The task -
From the line that contains "s.opsLow := rfl" down to the last line of the data below, transcribe every line exactly.

=== Section Start ===

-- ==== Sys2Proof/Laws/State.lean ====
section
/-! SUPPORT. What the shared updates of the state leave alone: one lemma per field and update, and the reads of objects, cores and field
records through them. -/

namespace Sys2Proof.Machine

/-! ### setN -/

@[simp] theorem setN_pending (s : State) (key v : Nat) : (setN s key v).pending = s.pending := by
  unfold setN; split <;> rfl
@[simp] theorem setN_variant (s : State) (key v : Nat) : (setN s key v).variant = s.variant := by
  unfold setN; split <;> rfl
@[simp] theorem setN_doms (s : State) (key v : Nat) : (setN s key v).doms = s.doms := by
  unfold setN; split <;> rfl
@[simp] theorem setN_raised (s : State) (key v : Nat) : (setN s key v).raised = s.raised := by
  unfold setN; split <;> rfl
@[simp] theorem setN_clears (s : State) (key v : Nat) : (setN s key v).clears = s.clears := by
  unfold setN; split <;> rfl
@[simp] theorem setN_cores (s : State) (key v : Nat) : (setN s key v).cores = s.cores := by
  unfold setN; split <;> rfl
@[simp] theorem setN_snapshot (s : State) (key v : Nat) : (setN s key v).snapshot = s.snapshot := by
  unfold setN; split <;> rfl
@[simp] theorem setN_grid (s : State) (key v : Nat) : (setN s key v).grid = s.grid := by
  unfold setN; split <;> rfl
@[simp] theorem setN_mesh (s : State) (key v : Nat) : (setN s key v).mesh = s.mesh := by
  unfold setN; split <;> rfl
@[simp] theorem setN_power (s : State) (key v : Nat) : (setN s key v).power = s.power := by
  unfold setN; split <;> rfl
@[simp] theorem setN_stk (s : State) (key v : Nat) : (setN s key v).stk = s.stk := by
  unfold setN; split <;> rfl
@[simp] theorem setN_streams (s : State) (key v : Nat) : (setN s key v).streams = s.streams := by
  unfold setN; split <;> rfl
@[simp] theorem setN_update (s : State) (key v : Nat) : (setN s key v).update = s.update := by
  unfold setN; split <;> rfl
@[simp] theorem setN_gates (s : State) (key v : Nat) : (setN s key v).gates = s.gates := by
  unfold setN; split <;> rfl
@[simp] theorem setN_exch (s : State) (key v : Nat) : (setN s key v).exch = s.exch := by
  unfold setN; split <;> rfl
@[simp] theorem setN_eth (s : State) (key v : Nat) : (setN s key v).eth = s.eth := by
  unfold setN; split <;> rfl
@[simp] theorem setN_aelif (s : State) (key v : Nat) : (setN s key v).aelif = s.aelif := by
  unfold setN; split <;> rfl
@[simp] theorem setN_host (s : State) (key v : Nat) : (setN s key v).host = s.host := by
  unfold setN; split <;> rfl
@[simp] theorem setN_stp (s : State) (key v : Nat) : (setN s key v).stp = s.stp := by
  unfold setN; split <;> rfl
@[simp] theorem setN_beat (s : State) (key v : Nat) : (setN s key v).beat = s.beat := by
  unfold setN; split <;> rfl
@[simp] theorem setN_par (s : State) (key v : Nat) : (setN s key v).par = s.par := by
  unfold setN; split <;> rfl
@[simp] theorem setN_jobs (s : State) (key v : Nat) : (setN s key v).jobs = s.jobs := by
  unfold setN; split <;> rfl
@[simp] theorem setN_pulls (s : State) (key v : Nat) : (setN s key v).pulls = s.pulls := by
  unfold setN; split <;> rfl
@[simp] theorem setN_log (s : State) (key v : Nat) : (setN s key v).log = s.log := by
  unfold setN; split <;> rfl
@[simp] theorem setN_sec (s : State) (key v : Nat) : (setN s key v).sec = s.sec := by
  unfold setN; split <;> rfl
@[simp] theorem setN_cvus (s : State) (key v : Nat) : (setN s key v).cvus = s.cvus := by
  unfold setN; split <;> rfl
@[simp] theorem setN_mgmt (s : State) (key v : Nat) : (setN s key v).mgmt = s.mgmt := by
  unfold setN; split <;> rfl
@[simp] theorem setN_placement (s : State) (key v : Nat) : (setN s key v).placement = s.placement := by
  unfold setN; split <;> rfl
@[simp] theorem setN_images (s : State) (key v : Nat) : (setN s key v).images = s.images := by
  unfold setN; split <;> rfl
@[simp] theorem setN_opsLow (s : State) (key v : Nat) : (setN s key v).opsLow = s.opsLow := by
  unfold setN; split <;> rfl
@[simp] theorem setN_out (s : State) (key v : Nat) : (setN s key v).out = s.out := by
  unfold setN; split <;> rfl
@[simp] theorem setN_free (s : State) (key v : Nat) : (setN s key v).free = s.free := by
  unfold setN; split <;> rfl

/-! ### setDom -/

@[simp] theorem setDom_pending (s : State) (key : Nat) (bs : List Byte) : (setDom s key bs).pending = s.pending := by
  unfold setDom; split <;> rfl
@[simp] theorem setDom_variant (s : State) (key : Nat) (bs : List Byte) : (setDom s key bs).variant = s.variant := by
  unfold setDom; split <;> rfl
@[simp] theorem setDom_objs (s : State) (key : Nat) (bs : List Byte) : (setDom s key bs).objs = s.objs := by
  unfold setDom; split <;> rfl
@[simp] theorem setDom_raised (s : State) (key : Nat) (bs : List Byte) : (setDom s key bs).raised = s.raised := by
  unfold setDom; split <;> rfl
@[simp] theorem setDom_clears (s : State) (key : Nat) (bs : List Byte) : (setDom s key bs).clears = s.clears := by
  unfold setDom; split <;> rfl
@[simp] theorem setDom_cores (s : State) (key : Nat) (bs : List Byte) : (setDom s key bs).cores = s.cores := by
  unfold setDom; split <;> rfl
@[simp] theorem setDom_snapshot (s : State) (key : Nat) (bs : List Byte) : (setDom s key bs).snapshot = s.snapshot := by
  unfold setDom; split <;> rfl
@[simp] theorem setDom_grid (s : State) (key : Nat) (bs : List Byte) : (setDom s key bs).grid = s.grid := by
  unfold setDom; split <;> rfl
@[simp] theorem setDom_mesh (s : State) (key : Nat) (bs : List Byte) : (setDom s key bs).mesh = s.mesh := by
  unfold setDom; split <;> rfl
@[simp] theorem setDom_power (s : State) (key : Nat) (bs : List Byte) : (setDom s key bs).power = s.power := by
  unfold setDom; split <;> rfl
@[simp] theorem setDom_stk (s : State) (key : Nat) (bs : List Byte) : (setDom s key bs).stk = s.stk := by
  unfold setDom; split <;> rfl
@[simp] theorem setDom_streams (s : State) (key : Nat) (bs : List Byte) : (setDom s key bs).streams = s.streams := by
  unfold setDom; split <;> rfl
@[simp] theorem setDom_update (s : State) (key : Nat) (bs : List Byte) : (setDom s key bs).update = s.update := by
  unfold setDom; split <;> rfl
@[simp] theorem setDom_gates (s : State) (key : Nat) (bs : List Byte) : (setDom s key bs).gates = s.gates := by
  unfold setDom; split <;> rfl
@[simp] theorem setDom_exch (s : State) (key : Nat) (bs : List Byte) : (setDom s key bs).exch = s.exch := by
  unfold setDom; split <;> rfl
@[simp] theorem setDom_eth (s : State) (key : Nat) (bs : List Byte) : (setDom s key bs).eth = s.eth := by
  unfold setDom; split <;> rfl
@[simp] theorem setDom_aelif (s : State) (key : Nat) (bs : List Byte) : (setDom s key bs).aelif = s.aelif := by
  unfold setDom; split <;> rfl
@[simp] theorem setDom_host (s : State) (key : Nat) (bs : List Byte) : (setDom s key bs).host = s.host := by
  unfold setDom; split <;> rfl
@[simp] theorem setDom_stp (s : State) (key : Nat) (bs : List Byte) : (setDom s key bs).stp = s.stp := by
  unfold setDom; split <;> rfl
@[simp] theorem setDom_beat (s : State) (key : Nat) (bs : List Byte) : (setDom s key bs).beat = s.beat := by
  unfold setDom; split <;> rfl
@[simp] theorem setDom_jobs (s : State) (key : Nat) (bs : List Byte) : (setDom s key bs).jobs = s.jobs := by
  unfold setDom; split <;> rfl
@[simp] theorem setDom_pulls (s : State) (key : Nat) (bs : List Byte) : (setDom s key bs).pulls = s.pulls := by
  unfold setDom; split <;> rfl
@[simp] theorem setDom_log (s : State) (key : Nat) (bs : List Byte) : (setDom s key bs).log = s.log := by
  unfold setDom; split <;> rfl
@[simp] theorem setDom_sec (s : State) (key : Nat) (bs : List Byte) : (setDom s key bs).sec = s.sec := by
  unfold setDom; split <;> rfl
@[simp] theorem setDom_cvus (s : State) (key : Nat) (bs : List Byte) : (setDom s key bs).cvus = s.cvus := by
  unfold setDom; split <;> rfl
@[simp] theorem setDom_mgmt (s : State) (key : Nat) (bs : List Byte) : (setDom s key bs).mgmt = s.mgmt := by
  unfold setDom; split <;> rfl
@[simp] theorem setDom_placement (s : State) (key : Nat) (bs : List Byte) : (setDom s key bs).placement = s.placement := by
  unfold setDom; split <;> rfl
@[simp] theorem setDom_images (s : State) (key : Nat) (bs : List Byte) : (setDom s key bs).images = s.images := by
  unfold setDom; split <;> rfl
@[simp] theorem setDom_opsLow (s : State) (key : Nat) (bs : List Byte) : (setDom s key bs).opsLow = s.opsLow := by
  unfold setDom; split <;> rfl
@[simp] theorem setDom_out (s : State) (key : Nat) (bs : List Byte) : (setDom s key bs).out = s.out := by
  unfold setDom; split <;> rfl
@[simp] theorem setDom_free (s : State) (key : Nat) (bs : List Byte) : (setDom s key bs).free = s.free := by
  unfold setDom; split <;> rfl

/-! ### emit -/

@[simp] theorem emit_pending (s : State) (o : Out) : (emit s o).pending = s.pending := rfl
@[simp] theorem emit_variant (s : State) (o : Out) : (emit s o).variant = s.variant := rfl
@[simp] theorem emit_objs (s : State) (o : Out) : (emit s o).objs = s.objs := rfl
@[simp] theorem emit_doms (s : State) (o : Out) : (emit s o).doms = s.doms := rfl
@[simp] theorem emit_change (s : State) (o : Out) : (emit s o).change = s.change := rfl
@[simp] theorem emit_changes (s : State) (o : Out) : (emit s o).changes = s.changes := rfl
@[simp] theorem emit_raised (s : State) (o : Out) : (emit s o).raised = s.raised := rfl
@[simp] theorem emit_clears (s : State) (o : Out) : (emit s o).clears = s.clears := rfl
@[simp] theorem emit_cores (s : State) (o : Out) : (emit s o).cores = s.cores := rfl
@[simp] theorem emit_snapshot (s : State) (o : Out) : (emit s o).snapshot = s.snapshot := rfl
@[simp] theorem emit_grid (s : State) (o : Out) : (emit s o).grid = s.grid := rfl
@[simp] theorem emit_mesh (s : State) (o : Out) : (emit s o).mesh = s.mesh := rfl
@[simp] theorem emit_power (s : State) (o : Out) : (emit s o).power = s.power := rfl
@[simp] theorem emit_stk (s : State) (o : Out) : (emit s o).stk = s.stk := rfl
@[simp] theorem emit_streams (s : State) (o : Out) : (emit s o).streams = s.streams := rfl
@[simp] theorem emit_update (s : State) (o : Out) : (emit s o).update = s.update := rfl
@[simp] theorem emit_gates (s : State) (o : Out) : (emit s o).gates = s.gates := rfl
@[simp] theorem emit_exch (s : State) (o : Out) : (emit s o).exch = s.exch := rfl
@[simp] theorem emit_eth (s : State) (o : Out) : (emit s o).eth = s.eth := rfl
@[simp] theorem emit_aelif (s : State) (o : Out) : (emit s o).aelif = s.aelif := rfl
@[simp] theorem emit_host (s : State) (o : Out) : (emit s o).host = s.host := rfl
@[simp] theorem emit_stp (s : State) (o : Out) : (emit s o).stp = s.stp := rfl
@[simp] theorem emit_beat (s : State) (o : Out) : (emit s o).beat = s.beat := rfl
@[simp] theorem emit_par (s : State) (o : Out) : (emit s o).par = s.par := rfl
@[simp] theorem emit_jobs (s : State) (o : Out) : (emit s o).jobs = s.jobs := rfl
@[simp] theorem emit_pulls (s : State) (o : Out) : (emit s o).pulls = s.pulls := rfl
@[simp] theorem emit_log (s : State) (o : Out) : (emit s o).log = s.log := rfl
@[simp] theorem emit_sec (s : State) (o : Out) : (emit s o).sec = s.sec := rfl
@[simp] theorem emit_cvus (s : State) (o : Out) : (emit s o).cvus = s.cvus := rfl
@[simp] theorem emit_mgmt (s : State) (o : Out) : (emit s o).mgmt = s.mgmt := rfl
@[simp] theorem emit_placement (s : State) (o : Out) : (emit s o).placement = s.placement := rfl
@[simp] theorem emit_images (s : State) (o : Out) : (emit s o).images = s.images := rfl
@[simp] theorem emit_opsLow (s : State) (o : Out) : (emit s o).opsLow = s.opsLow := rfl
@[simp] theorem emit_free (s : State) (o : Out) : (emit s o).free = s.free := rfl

=== Section End ===

Problem solution -
@[simp] theorem emit_opsLow (s : State) (o : Out) : (emit s o).opsLow = s.opsLow := rfl
@[simp] theorem emit_free (s : State) (o : Out) : (emit s o).free = s.free := rfl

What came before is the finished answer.